/-- A byte is taken where one is left (43 R210, 20 R68). -/
theorem StateInv.loadTxByte {s : State} (h : StateInv s) (hleft : s.txOutBytes < s.txInBytes) :
    StateInv s.loadTxByte := by
  have htaken : StateInv
      { s with txCurrentByte := s.cell .txData s.txOutBytes, txOutBytes := s.txOutBytes + 1 } :=
    StateInv.congr (s := { s with txOutBytes := s.txOutBytes + 1 }) (h.advanceTxOut hleft) (by rfl)
  have hchecked := htaken.checkLowWater
  unfold State.loadTxByte
  generalize State.checkLowWater _ = u at hchecked ⊢
  exact StateInv.congr (s := { u with txBitNo := 8 }) (hchecked.txBitNo (Nat.le_refl 8)) (by rfl)

/-- The eighth bit clears the counter; every other one leaves it at 7 or below (43 R212). -/
theorem StateInv.putDataBit {s : State} (h : StateInv s) (bit : Bool) : StateInv (s.putDataBit bit) := by
  unfold State.putDataBit
  simp only []
  split
  · exact StateInv.congr (s := { s with rxBitNo := 0 }) (h.rxBitNo (Nat.zero_le 7)) (by rfl)
  next hpartial =>
    have hcount : s.rxBitNo + 1 ≤ 7 := by
      have := h.bitCounters.2
      change ¬ s.rxBitNo + 1 = 8 at hpartial
      omega
    exact StateInv.congr (s := { s with rxBitNo := s.rxBitNo + 1 }) (h.rxBitNo hcount) (by rfl)

theorem StateInv.trainingSucceeded {s : State} (h : StateInv s) :
    StateInv { s with rxTrained := true, rxHandler := s.rxHandler.fastOnly } :=
  { h with
    canonical := fun m => by have := h.canonical m; cases m <;> exact this
    bounded := fun m => by have := h.bounded m; cases m <;> exact this
    early := fun he => by rw [fastOnly_not_early] at he; cases he
    queue := h.queue.imp fun _ q => q.congr rfl rfl rfl }

/-! ### Received frames and the receiver's events -/

theorem StateInv.deliverDirect {s : State} (h : StateInv s) (msg : List Byte) (ok : Bool) :
    StateInv (s.deliverDirect msg ok) := by
  have hframe : StateInv (s.emitStuffed msg).emitEndOfData := (h.emitStuffed msg).emitEndOfData
  unfold State.deliverDirect
  simp only []
  generalize (s.emitStuffed msg).emitEndOfData = u at hframe ⊢
  split
  · exact StateInv.congr hframe (by rfl)
  · exact StateInv.setAtRxMode (StateInv.congr hframe (by rfl)) _

/-- The message of FRAME_IN has at most 256 bytes, its FCS included (20 R69). -/
theorem frameMsg_length_le {f : FrameInput} {msg : List Byte} (h : frameMsg f = some msg) : msg.length ≤ 256 := by
  simp only [frameMsg, Option.ite_none_right_eq_some, Option.some.injEq] at h
  obtain ⟨⟨hlen, -⟩, rfl⟩ := h
  simp only [maxFrameLen] at hlen
  rw [List.length_take]
  omega

theorem StateInv.acceptFrame {s : State} (h : StateInv s) {msg : List Byte} (hmsg : msg.length ≤ 256) (ok : Bool) :
    StateInv (s.acceptFrame msg ok) := by
  unfold State.acceptFrame
  split
  · exact h
  · split
    · refine StateInv.deliverDirect ?_ msg ok
      split
      · exact h
      · exact StateInv.congr (h.emitResp .connect) (by rfl)
    · exact h.enqueue _ (by simp only [List.length_cons]; omega)

/-- Either way the receiver listens to V.21 before the mode is written, so no Early tag is left (40 R139). -/
theorem StateInv.carrierError {s : State} (h : StateInv s) : StateInv s.carrierError := by
  have hraised : StateInv ({ s with rxHandler := .fsk }.raise .carrierError) := h.listenFsk.raise _
  have htag : ({ s with rxHandler := .fsk }.raise .carrierError).rxHandler.isEarly = false := rfl
  unfold State.carrierError
  simp only []
  generalize ({ s with rxHandler := .fsk } : State).raise .carrierError = u at hraised htag ⊢
  split
  · have hmode := hraised.setModemSlow .v21Rx rfl htag
    exact ((StateInv.setAtRxMode (StateInv.congr hmode (by rfl)) _).emitResp _).emitResp _
  · have hmode := hraised.setModemSlow .silenceTx rfl htag
    exact (StateInv.setAtRxMode (StateInv.congr hmode (by rfl)) _).emitResp _

theorem StateInv.v21Preamble {s : State} (h : StateInv s) : StateInv s.v21Preamble := by
  unfold State.v21Preamble
  simp only []
  split
  · exact StateInv.congr h (by rfl)
  · have hnoted : StateInv { s with rxSignalPresent := true, rxMessageReceived := true } := StateInv.congr h (by rfl)
    split
    · exact hnoted.emitResp _
    · exact hnoted.enqueue _ (by decide)

theorem StateInv.framingOk {s : State} (h : StateInv s) : StateInv s.framingOk := by
  have hdrop : StateInv (if s.inCng then s.cngDrop else s) := by
    split
    · exact h.cngDrop
    · exact h
  unfold State.framingOk
  simp only []
  generalize (if s.inCng then s.cngDrop else s) = u at hdrop ⊢
  split
  · exact hdrop.carrierError
  · split
    · exact hdrop.v21Preamble
    · exact hdrop

/-- A carrier that has gone clears both flags of the receiver (43 R214, 44 R245). -/
theorem StateInv.carrierLost {s : State} (h : StateInv s) :
    StateInv { s with rxSignalPresent := false, rxTrained := false } :=
  StateInv.congr (s := { s with rxTrained := false }) h.clearRxTrained (by rfl)

theorem StateInv.v21CarrierDown {s : State} (h : StateInv s) : StateInv s.v21CarrierDown := by
  have hforget {u : State} (hu : StateInv u) : StateInv { u with rxMessageReceived := false } :=
    StateInv.congr hu (by rfl)
  unfold State.v21CarrierDown
  refine StateInv.carrierLost ?_
  split
  · exact StateInv.finishRx (StateInv.congr (h.emitResp .ok) (by rfl))
  · split
    · refine hforget ?_
      split
      · exact (h.emitResp .noCarrier).finishRx
      · exact h.enqueue _ (by decide)
    · exact h

/-! ### The line -/

theorem StateInv.checkSilence {s : State} (h : StateInv s) : StateInv s.checkSilence := by
  unfold State.checkSilence
  split
  · have hanswered : StateInv { (s.emitResp .ok).setAtRxMode .offhookCommand with silenceAwaited := 0 } :=
      ((h.emitResp .ok).setAtRxMode .offhookCommand).silenceAwaited (Nat.zero_le _)
    exact hanswered.congr (by rfl)
  · exact h

theorem StateInv.checkDteTimeout {s : State} (h : StateInv s) : StateInv s.checkDteTimeout := by
  unfold State.checkDteTimeout
  split
  · have hdisarmed : StateInv { s.raise .dteTimeout with dteDataTimeout := 0 } :=
      (h.raise _).disarm
    exact ((hdisarmed.setAtRxMode .offhookCommand).emitResp .error).restartSlow .silenceTx rfl
  · exact h

theorem StateInv.checkNoCarrier {s : State} (h : StateInv s) : StateInv s.checkNoCarrier := by
  unfold State.checkNoCarrier
  split
  · have hhung : StateInv ((((s.raise .noCarrierOnAnswer).emitResp .noCarrier).restart .silenceTx).ctrl .hangup) :=
      (((h.raise _).emitResp _).restartSlow .silenceTx rfl).ctrl _
    exact StateInv.congr (hhung.setAtRxMode .onhookCommand) (by rfl)
  · exact h

/-- The mode register is read once; none of the modes that complete is a fast receive mode (45 R279). -/
theorem StateInv.txComplete {s : State} (h : StateInv s) : StateInv s.txComplete := by
  have hended {m : Mode} (hmode : s.modem = some m) (hm : m.isFastRx = false) :
      StateInv (((s.setModem none).emitResp .ok).setAtRxMode .offhookCommand) :=
    ((h.setModemNone ⟨m, hmode, hm⟩).emitResp .ok).setAtRxMode .offhookCommand
  unfold State.txComplete
  split
  next hmode => exact hended hmode rfl
  next hmode =>
    have hrestarted := (h.setModemNone ⟨_, hmode, rfl⟩).restartSlow .v21Tx rfl
    exact ((hrestarted.setAtRxMode .hdlc).clearHdlcTxLen).armDteTimeout
  case h_3 hmode | h_4 hmode | h_5 hmode | h_6 hmode => exact (hended hmode rfl).restartSlow .silenceTx rfl
  all_goals exact h

/-- The active handler, its successor, the completion (45 R278). -/
theorem StateInv.pullSamples {s : State} (h : StateInv s) (n : Nat) : StateInv (s.pullSamples n).2 := by
  have hcomplete (len : Nat) {u : State} (hu : StateInv u) : StateInv (if len < n then u.txComplete else u) := by
    split
    · exact hu.txComplete
    · exact hu
  have hfirst := h.produce s.txHandler n
  unfold State.pullSamples
  simp only []
  refine hcomplete _ ?_
  split
  · exact StateInv.produce (StateInv.congr hfirst (by rfl)) _ _
  · exact hfirst

/-! ### The operations: each answers a next state, and that state meets the invariant -/

/-- The operation does not stop and leaves a state that meets the invariant. -/
def AnswersInv (o : Host.Outcome State Fault Refusal) : Prop := ∃ t, o = .next t ∧ StateInv t

theorem AnswersInv.next {t : State} (h : StateInv t) : AnswersInv (.next t) := ⟨t, rfl, h⟩

theorem AnswersInv.returning {o : Host.Outcome State Fault Refusal} (h : AnswersInv o) (r : Ret) :
    AnswersInv (returning r o) := by
  obtain ⟨t, rfl, ht⟩ := h
  exact .next (ht.returns r)

/-- A refusal keeps the invariant, so only the body counts (00 R9). -/
theorem operation_answersInv {s : State} (h : StateInv s) {body : State → State} (hbody : StateInv (body s)) :
    AnswersInv (operation s body) := by
  rcases operation_cases s body with ⟨_, hrun⟩ | ⟨_, hrefuse⟩
  · rw [hrun]; exact .next hbody
  · rw [hrefuse]; exact .next h.refuse

theorem operationFaulting_answersInv {s : State} (h : StateInv s) {body : State → Host.Outcome State Fault Refusal}
    (hbody : AnswersInv (body s)) : AnswersInv (operationFaulting s body) := by
  cases hlive : s.live with
  | true => rw [operationFaulting_live _ hlive]; exact hbody
  | false => rw [operationFaulting_dead _ hlive]; exact .next h.refuse

section
variable {s : State} (h : StateInv s)
include h

theorem StateInv.unknownVal : StateInv s.unknownVal := (h.raise _).returns _

theorem execInit_answersInv : AnswersInv (execInit s) := .next (h.init _ _)

theorem execCallevAnswer_answersInv : AnswersInv (execCallevAnswer s) :=
  operation_answersInv h (h.answerCall.returns _)

theorem execCallevHangup_answersInv : AnswersInv (execCallevHangup s) := by
  have hidle := ((h.restartSlow .silenceTx rfl).setAtRxMode .onhookCommand).silenceAwaited (Nat.zero_le 20400)
  exact operation_answersInv h (StateInv.returns (StateInv.congr hidle (by rfl)) _)

theorem restartOperation_answersInv (m : Mode) : AnswersInv (restartOperation m s) := by
  refine operation_answersInv h ?_
  split
  next hlegal => exact (h.restart m fun _ => hlegal).returns _
  next => exact h.refuse

theorem execFrs_answersInv (v : Byte) : AnswersInv (execFrs v s) := by
  have hwired := h.restartSlow .silenceRx rfl
  refine operation_answersInv h ?_
  split
  · exact (hwired.emitResp _).returns _
  · exact ((hwired.silenceAwaited (silenceSamples_le v)).setAtRxMode _).returns _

=-=-=-=-=

WHAT TO DO. Return each line of the listing that holds the word "returning".

RESULT OF THIS TASK.
theorem AnswersInv.returning {o : Host.Outcome State Fault Refusal} (h : AnswersInv o) (r : Ret) :
    AnswersInv (returning r o) := by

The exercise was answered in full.